Required work
From the entries below, copy each line in which the word "optional" occurs.

━━━━━━━━━━━━━━━━━━━━

-- ==== Sys2Proof/WellFormed.lean ====
section
/-! DEFINITION. Which instruction terms lie in the operand ranges the spec gives their row: the packet fields of
R62, the operand bits of the frames (R82), the call sites of WRITE8 (R131) and the arguments of the collaborator
calls (R150, R152). -/

namespace Sys2Proof

/-- An optional integer that is present and fits an unsigned 8-bit packet field (R62). -/
def byteField (x : Option Int) : Bool :=
  match x with
  | some v => decide (0 ≤ v) && decide (v < 256)
  | none => false

/-- An optional pin that is present and fits the packet's 8-bit pin field (R62). -/
def pinField (x : Option PinId) : Bool :=
  match x with
  | some p => decide (p.number < 256)
  | none => false

/-- A raw configuration a CREATE packet can carry: no field absent, pins, count and geometry of 8 bits (R62). -/
def RawConfig.wellFormed (c : RawConfig) : Bool :=
  pinField c.rs && pinField c.en && byteField c.columns && byteField c.rows &&
    match c.dataPins with
    | some ps => decide (ps.length < 256) && ps.all (fun p => decide (p.number < 256))
    | none => false

/-- The operand ranges of an instruction, row by row. -/
def Instr.wellFormed : Instr → Bool
  | .create config => config.wellFormed
  | .clear => true
  | .print text => decide (text.length < 65536) && text.all (fun c => decide (c < 4294967296))
  | .setcursor col row => decide (col < 65536) && decide (-32768 ≤ row) && decide (row < 32768)
  | .reservedRequest opcode _ => decide (4 ≤ opcode.toNat)
  | .rawInit1 => true
  | .rawInit2 => true
  | .displaycontrol => true
  | .functionset => true
  | .entrymodeset => true
  | .cleardisplay => true
  | .setddramaddr addr => decide (addr < 128)
  | .data code => decide (code < 256)
  | .returnhome _ => true
  | .cursorshift _ _ _ => true
  | .setcgramaddr _ => true
  | .write8 _ _ settle initDelay =>
      decide (settle = 50) &&
        (decide (initDelay = none) || decide (initDelay = some 4100) || decide (initDelay = some 100))
  | .nibble _ => true
  | .pulse => true
  | .cfg _ l => decide (l = .low)
  | .wr _ _ => true
  | .sleep d => decide (d = 50) || decide (d = 1) || decide (d = 4100) || decide (d = 100)

/-- `i` is well formed. -/
abbrev WellFormed (i : Instr) : Prop := i.wellFormed = true

end Sys2Proof
end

━━━━━━━━━━━━━━━━━━━━

Solution to the problem
/-- An optional integer that is present and fits an unsigned 8-bit packet field (R62). -/
/-- An optional pin that is present and fits the packet's 8-bit pin field (R62). -/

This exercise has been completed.